A game is afoot immediately: "I am Odilo the Steward, the son of Odilo the Steward." Layers upon layers. The layers are mirrored in the storytellers. That is, the story has passed through at least two other tellers' mouths. Rumors/gossip (also second-hand stories) figure as well. "As I have often observed, rumor in our House Absolute is a self-willed wind..... the least gossip comes to a thousand ears." What is authenticity? Should we trust this (or perhaps any) tale?
Odilo is "charged by our Autarch Severian the Great--whose desires are the dreams of his subjects--with the well-being of the Hypogeum Apotropaic." [emphases mine] Dreams and well-being are connected here.
"I neither hope nor wish for other readers [than those "who know the ways of our House Absolute"]" This indicates this is meta-fiction, or a story about stories.

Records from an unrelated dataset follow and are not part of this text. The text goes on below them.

-- ==== Sys2Proof/Machine/StageManager.lean ====
section
/-! DEFINITION. The stage manager (R218 to R224): tile-task records, posting and flushing, the start
and the retirement of tasks. -/

namespace Sys2Proof.Machine

/-! ### Records (R219) -/

/-- Whether the operand fields of a task are what its command's slot, accumulator and must-be-zero
fields allow (R219). -/
def taskOperands (cmd a b : Nat) : Bool :=
  if cmd = cmdLoad then decide (a < 16)
  else if cmd = cmdMma || cmd = cmdMmas then decide (a < 16) && decide (b < 16)
  else if cmd = cmdDrain then decide (a < 4)
  else if cmd = cmdZero then decide (a < 4) && b == 0
  else true

/-- A record in 64 bytes read as a number, for queue `q` of the posting thread; none when it is
malformed (R219, R223). -/
def parseTask (s : State) (id q n : Nat) : Option Task :=
  let d := fun i => n / 2 ^ (64 * i) % 2 ^ 64
  let d0 := d 0
  let eng := field d0 47 44
  let port := field d0 35 34
  let cmd := field d0 33 29
  let a := (d 2)
  let b := (d 3)
  let ok := if port = 0 then decide (2 ≤ cmd) && decide (cmd ≤ 7) && !(decide (8 ≤ eng)
      && decide (eng ≤ 14)) && taskOperands cmd a b else decide (cmd ≤ 4)
  if field d0 39 36 != 0 || field d0 24 0 != 0 || d 1 / 2 ^ 48 != 0 || field d0 63 48 = 0
      || 2 ≤ port || !ok then none
  else
    let snap := { takeSnap s (BitVec.ofNat 4 (field d0 28 25)) with
      e := [w64 (d 4), w64 (d 5), w64 (d 6), w64 (d 7), 0, 0, 0, 0], displaced := false,
      task := some id }
    some { id := id, ident := field d0 63 48, queue := q, eng := eng, barrier := bitOf d0 43,
           deps := (List.range 3).filterMap fun i =>
             if bitOf d0 (40 + i) then some (field (d 1) (16 * i + 15) (16 * i)) else none,
           port := port, cmd := cmd, opa := w64 a, opb := w64 b, snap := snap, tile := 0, seq := id,
           finished := none }

/-! ### Queues (R218, R220) -/

/-- Whether a task with an identifier is waiting or running (R220, R223). -/
def identBusy (k : Cluster) (ident : Nat) : Bool :=
  k.waiting.any (fun t => t.ident == ident) || k.running.any (fun t => t.ident == ident)

/-- Records that a queue holds. -/
def queueFill (k : Cluster) (q : Nat) : Nat :=
  (k.waiting.filter (fun t => t.queue == q)).length
    + (k.running.filter (fun t => t.queue == q)).length

/-- A record added to its queue, or refused because its identifier is in use (R223). -/
def taskAdd (s : State) (k : Nat) (t : Task) (cue : CueRef) : State :=
  if identBusy (cluster s k) t.ident then postFail s t.snap.tid cue 0xFF03
  else
    cueComplete (portMore (updCluster s k fun c => { c with waiting := c.waiting ++ [t] })
      t.snap.tid 2) cue none

/-- Waiting posts that now find room are added in order of arrival (R223). -/
def admitPosts (s : State) (k : Nat) : List (Task × CueRef) → State
  | [] => s
  | (t, cue) :: ps =>
    if queueFill (cluster s k) t.queue < 32 then
      let s := updCluster s k fun c => { c with posts := c.posts.filter (fun p => p.1.id != t.id) }
      let s := taskAdd s k t cue
      let i := t.snap.tid
      let s := if (thr s i).wait? == some (.accept 2) then complete s i id else s
      admitPosts s k ps
    else admitPosts s k ps

/-- Flushes whose started tasks have all retired signal (R223). -/
def flushDone (s : State) (k : Nat) : State :=
  let (ready, wait) := (cluster s k).flushes.partition (fun f => f.2.2.2.isEmpty)
  ready.foldl (fun s f => cueComplete s f.2.2.1 none)
    (updCluster s k fun c => { c with flushes := wait })

/-! ### Retirement (R222) -/

/-- A task retires: the poster's cue, and its port-2 word after a failure. -/
def taskSignal (s : State) (t : Task) (fail : Option (Nat × Nat)) : State :=
  cmdSignal (portLess s t.snap.tid 2) t.snap.tid 2 t.snap.cue fail

/-- The waiting tasks whose DEP names one that retired failed retire themselves, and so on
(R222). -/
def depFail (k : Nat) : Nat → List Nat → State → State
  | 0, _, s => s
  | fuel + 1, failed, s =>
    match failed with
    | [] => s
    | ident :: more =>
      let (hit, rest) := (cluster s k).waiting.partition (fun t => t.deps.contains ident)
      let s := updCluster s k fun c => { c with waiting := rest }
      let s := hit.foldl (fun s t => taskSignal s t (some (0xFF10, 0))) s
      depFail k fuel (more ++ hit.map (·.ident)) s

/-- The dependents of failed tasks, with enough rounds for every waiting task. -/
def depsOf (s : State) (k : Nat) (failed : List Nat) : State :=
  depFail k (failed.length + (cluster s k).waiting.length + 1) failed s

/-- After tasks have left: flushes that end, posts that find room. -/
def queuesMoved (s : State) (k : Nat) : State :=
  let s := flushDone s k
  admitPosts s k (cluster s k).posts

/-- TASK_RETIRE (R221, R222): a task whose command has ended frees its resources and signals. -/
def execTaskRetire (k id : Nat) (s : State) : Host.Outcome State Fault Refusal :=
  match (cluster s k).running.find? (fun t => t.id == id) with
  | some t =>
    match t.finished with
    | none => .next s
    | some (st, done) =>
      let s := updCluster s k fun c =>
        { c with running := c.running.filter (fun x => x.id != id),
                 flushes := c.flushes.map (fun f =>
                   (f.1, f.2.1, f.2.2.1, f.2.2.2.filter (· != id))) }
      let s := if t.port = 0 then updTile s t.tile fun tl =>
          { tl with holders := tl.holders.filter (fun h => h.2 != .task id) } else s
      let s := taskSignal s t (if st = 0 then none else some (st, done))
      let s := if st = 0 then s else depsOf s k [t.ident]
      .next (queuesMoved s k)
  | none => .next s

/-! ### Posting and flushing (R223) -/

/-- A post or flush that fails: the error mark and LASTST. -/
def tqFail (tag : BitVec 4) (st : Nat) (s : State) : Ret :=
  .go (postFail s s.cur (tagCue s.cur (me s) tag.toNat) st)

/-- tqpost (R223). -/
def execTqpost (stl : BitVec 3) (tag : BitVec 4) (ra rb : BitVec 5) (s : State) :
    Host.Outcome State Fault Refusal :=
  run stl { xs := [ra, rb], res := [(ra, 5)], kind := 3 } (fun s =>
    let p := rx s ra
    let q := (rx s rb).toNat
    let k := homeCluster s (me s).home
    let cue := tagCue s.cur (me s) tag.toNat
    if pSpace p != 2 || pOff p % 64 != 0 || decide (spadSize < pOff p + 64) then tqFail tag 0xFF02 s
    else if 3 < q then tqFail tag 0xFF04 s
    else
      let (v, bad) := pathRead s 2 [] (me s).home (pOff p) 64
      let (n, s) := freshId s
      if bad then tqFail tag stUncorr (chargeSram s (me s).home 3)
      else
        match parseTask s n q v with
        | none => tqFail tag 0xFF01 s
        | some t =>
          let full := 32 ≤ queueFill (cluster s k) q || (cluster s k).posts.any (fun e => e.1.queue == q)
          if full then
            .sleep (.accept 2) (updCluster s k fun c => { c with posts := c.posts ++ [(t, cue)] })
          else .go (taskAdd s k t cue)) s

/-- tqflush (R223). -/
def execTqflush (stl : BitVec 3) (tag : BitVec 4) (ra : BitVec 5) (s : State) :
    Host.Outcome State Fault Refusal :=
  run stl { xs := [ra], kind := 3 } (fun s =>
    let q := (rx s ra).toNat
    let k := homeCluster s (me s).home
    let cue := tagCue s.cur (me s) tag.toNat
    if 3 < q then tqFail tag 0xFF04 s
    else
      let cl := cluster s k
      let (gone, rest) := cl.waiting.partition (fun t => t.queue == q)
      let left := (cl.running.filter (fun t => t.queue == q)).map (·.id)
      let s := setCluster s k { cl with waiting := rest,
                                        flushes := cl.flushes ++ [(q, s.cur, cue, left)] }
      let s := gone.foldl (fun s t => taskSignal s t (some (0xFF11, 0))) s
      let s := updPort s s.cur 2 fun p => { p with flushed := gone.length % 256 }
      .go (queuesMoved (depsOf s k (gone.map (·.ident))) k)) s

/-! ### Start (R220, R221) -/

/-- The command of a task on a tile. -/
def taskCommand (t : Task) (tile id : Nat) : Command :=
  { id := id, port := t.port, cmd := t.cmd, a := t.opa, b := t.opb,
    snap := if t.port = 0 then { t.snap with home := tile } else t.snap, done := 0,
    started := false, srcA := 0, srcB := 0, scales := none, seen := [] }

/-- Whether a tile's engine is available for a task (R221). -/
def engineFree (s : State) (t : Task) (tile_ : Nat) : Bool :=
  let tl := tile s tile_
  !harvested s tile_ && decide (tl.mQueue.length + tl.mArrivals.length < 16)
    && cmdNames tl tl.mQueue (taskCommand t tile_ 0) &&& heldMask tl == 0

/-- The tile a port-0 task would run on (R221). -/
def taskTile (s : State) (k : Nat) (t : Task) : Option Nat :=
  (((clusterTiles k).map (placedTile s)).zipIdx.find? fun e =>
    (t.eng == 15 || t.eng == e.2) && engineFree s t e.1).map (·.1)

/-- The oldest unstarted task of a queue. -/
def queueHead (k : Cluster) (q : Nat) : Option Task := k.waiting.find? (fun t => t.queue == q)

/-- Whether a head may start but for its engine (R220). -/
def headReady (k : Cluster) (t : Task) : Bool :=
  t.deps.all (fun d => !identBusy k d)
    && (!t.barrier || k.running.all (fun x => x.queue != t.queue || decide (t.seq < x.seq)))

/-- Whether a queue's head may start (R220). -/
def queueReady (s : State) (k q : Nat) : Bool :=
  let cl := cluster s k
  match queueHead cl q with
  | none => false
  | some t =>
    headReady cl t && (if t.port = 0 then (taskTile s k t).isSome else decide (cl.shQueue.length < 64))

/-- The queue the stage manager serves next: round-robin from the one after the last (R220). -/
def nextQueue (s : State) (k : Nat) : Option Nat :=
  ((List.range 4).map (fun i => ((cluster s k).lastQueue + 1 + i) % 4)).find? (queueReady s k)

/-- TASK_START (R220, R221). -/
def execTaskStart (k q : Nat) (s : State) : Host.Outcome State Fault Refusal :=
  if nextQueue s k != some q then .next s
  else
    match queueHead (cluster s k) q with
    | none => .next s
    | some t =>
      let (n, s) := freshId s
      let tile_ := if t.port = 0 then (taskTile s k t).getD 0 else 0
      let c := taskCommand t tile_ n
      let move := fun (cl : Cluster) =>
        { cl with waiting := cl.waiting.filter (fun x => x.id != t.id),
                  running := cl.running ++ [{ t with tile := tile_ }], lastQueue := q }
      if t.port = 0 then
        .next (updTile (updCluster s k move) tile_ fun tl =>
          let tl := holdAll tl (cmdNames tl tl.mQueue c) (.task t.id)
          { tl with mArrivals := tl.mArrivals ++ [c] })
      else
        .next (updCluster s k fun cl => { move cl with shArrivals := cl.shArrivals ++ [c] })

end Sys2Proof.Machine
end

The story proper, which it takes some time to get to, is a rather simple horror story. The publication title above shows it is a celebration of horror published by the long-lived Weird Tales. Chatelaine Sancha is an apt pupil of Father Inire, watches his magical appurtences, and impetuously tosses in a gray cat. It disappears. She is involved in a sexual scandal, through no fault of her own, and goes to live in another kingdom to avoid the haunting gossip. A spectral cat follows her, not unlike the rumors that follow her, despite her attempts to thwart them. She eventually dies, with a paw print and a doll left behind.
The tale has horror, but how are we to feel about such horror? We have to page back to the beginning:
"I heard such recounting of larva, lemures and the like as would terrify every child in the Commonwealth--and make every man in it laugh most heartily.
"So I myself laughed when I returned here to my study, where I will scrutinize and doubtless approve..."
In other words, we should take a second look. Horror is not enough.